I made my way towards Morö Backe, through the Alhem cemetery. Halfway up a little hill I remembered, a little too late, that Morö Backe has ski tracks, which -for those of you who don't ski- you should never, ever step on and destroy. Broken tracks are not fun to ski on. So I wondered if I would be able to run past them or if I would have to turn back. Luckily, the cycle path I was on crossed the ski tracks, and I saw that they were already broken. Like, a bulldozer had driven over them and mashed them. I jumped over their remains though, just to be on the safe side.


But it wasn't time to breathe a sigh of relief yet.

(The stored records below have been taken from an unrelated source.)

theorem State.abortRing_ring (s : State) (b r : Nat) :
    ((s.abortRing b r).ring b r).state = .aborting ∧ ((s.abortRing b r).ring b r).park = .none := by
  rw [State.abortRing]
  split
  · rw [State.flushRead_ring, State.modRing_ring_same]
    exact ⟨rfl, rfl⟩
  · rw [State.modRing_ring_same]
    exact ⟨rfl, rfl⟩

/-! ### The commands -/

section Reached

variable {s : State} {b r : Nat} (hdec : s.decodes (s.bench b).port (s.bench b).fn = true) (hs : s.benchServes b = true)
  (hr : r < (s.bench b).ringCount) (hon : s.domainOn (clusterDomain (s.ring b r).clusterB) = true)

include hdec hs hr hon

theorem State.ringCtrl_reached (v : BitVec 32) : s.ringCtrl b r v = (s.unstage b).putRingCtrl b r v :=
  State.servedRing_reached hdec hs hr hon ..

/-- A write with ENABLE set of a DISABLED ring enables the ring with the mode bits and PAUSE as written. -/
theorem State.ringCtrl_enables {v : BitVec 32} (hd : (s.ring b r).state = .disabled) (h0 : v.getLsbD 0 = true) : ∃ u : State,
    s.ringCtrl b r v = u.enableRing b r ∧ u.ring b r = { (s.ring b r).setMode v with pause := v.getLsbD 1 } ∧
      ((u.bench b).detached = (s.bench b).detached ∧ (u.bench b).port = (s.bench b).port ∧ (u.bench b).incarn = (s.bench b).incarn) ∧
      Kept 0x20 s u := by
  have hk {α : Type} {g : Bench → α} (h : ∀ x w, g { x with staged := w } = g x) := State.unstage_keeps h s b b
  obtain ⟨u, hu, hring, ⟨h1, h2, h3⟩, hkept⟩ := State.putRingCtrl_disabled (s := s.unstage b) (by rw [State.unstage_ring]; exact hd) h0
  refine ⟨u, (State.ringCtrl_reached hdec hs hr hon v).trans hu, by rw [hring, State.unstage_ring], ?_, (s.unstage_kept b).trans hkept⟩
  exact ⟨h1.trans (hk (by exact fun _ _ => rfl)), h2.trans (hk (by exact fun _ _ => rfl)), h3.trans (hk (by exact fun _ _ => rfl))⟩

theorem State.ringCtrl_counts {v : BitVec 32} (hd : (s.ring b r).state ≠ .disabled)
    (h : (s.ring b r).disabling = true ∨ (v.getLsbD 0 = false ∧ (s.ring b r).mayDisable = false)) (h3 : v.getLsbD 3 = false) :
    s.ringCtrl b r v = (s.unstage b).countBench b := by
  have hring := s.unstage_ring b b r
  rw [State.ringCtrl_reached hdec hs hr hon]
  exact State.putRingCtrl_counts (by rw [hring]; exact hd) (by rw [hring]; exact h) h3

theorem State.ringCtrl_obeys {v : BitVec 32} (hd : (s.ring b r).state ≠ .disabled) (hm : ringMode v = (s.ring b r).mode)
    (hx : (s.ring b r).disabling = false) (h3 : v.getLsbD 3 = false) (he : v.getLsbD 0 = true ∨ (s.ring b r).mayDisable = true) :
    s.ringCtrl b r v = if v.getLsbD 0 then (s.unstage b).pauseResume b r v else ((s.unstage b).pauseResume b r v).stopEnabled b r := by
  have hring := s.unstage_ring b b r
  rw [State.ringCtrl_reached hdec hs hr hon]
  exact State.putRingCtrl_obeys (by rw [hring]; exact hd) (by rw [hring]; exact hm) (by rw [hring]; exact hx) h3 (by rw [hring]; exact he)
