-- ==== Sys2Proof/Machine/Flags.lean ====
section
/-! DEFINITION. The status register's flags: who reads them and what CMP makes of them (10_state.md R21 to R23; 41_alu.md
R77). -/

namespace Sys2Proof.Machine

/-- ST.Z = ST[0] (R13, R21). -/
def State.flagZ (s : State) : Bool := s.st.getLsbD 0

/-- ST.N = ST[1] (R13, R21). -/
def State.flagN (s : State) : Bool := s.st.getLsbD 1

/-- A status byte with Z and N replaced and bits 7:2 kept, which are "never written" (R21; log entry 16). -/
def setFlags (st : Byte) (z n : Bool) : Byte :=
  (st &&& 0xFC#8) ||| ((BitVec.ofBool n).zeroExtend 8 <<< 1) ||| (BitVec.ofBool z).zeroExtend 8

/-- The difference CMP tests: dest − src, wrapped (R77, D4). -/
def cmpDifference (a b : Word) : Word := trunc32 (sint a - sint b)

/-- ST after CMP of a (dest) and b (src): both flags cleared, then N set if the wrapped difference is negative, else Z
set if it is zero (R77). -/
def cmpFlags (st : Byte) (a b : Word) : Byte :=
  let d := cmpDifference a b
  let cleared := setFlags st false false
  if sint d < 0 then setFlags cleared false true
  else if d = 0 then setFlags cleared true false
  else cleared

/-- When a jump's condition holds (R23). -/
def Cond.holds : Cond → State → Bool
  | .always, _ => true
  | .neg, s => s.flagN
  | .negOrZero, s => s.flagN || s.flagZ
  | .zero, s => s.flagZ

end Sys2Proof.Machine
end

Soon I found myself without a path to run on, and I had to keep on the shoulder of a 70 km/h road. This wasn't a problem as such, because the shoulder was 2 metres wide and passing cars left plenty of room when they drove past me, but I always get tense when I have to run on a road. Then a tractor drove past me, and it was almost as if he was doing it on purpose: he left the tracks on the road that hundreds of cars had already cleared from snow and drove a few centimetres to the right, just so that he could stir up a cloud of dirty snow that consequently landed on my face.

Sigh. Well, I did say there were bad guys in this story.

Thankfully I didn't have to stay on the road for long. Soon enough I was back on a cycle path and the world was beautiful and white all around. The sky was blue and the sun was smiling a big, orange smile, the forest of pine and fir trees surrounding me was covered in a heavy blanket of sparkling snow, and my goal was in sight: Solbacken. There, I hoped to find what I was looking for in one of three supermarkets in the area.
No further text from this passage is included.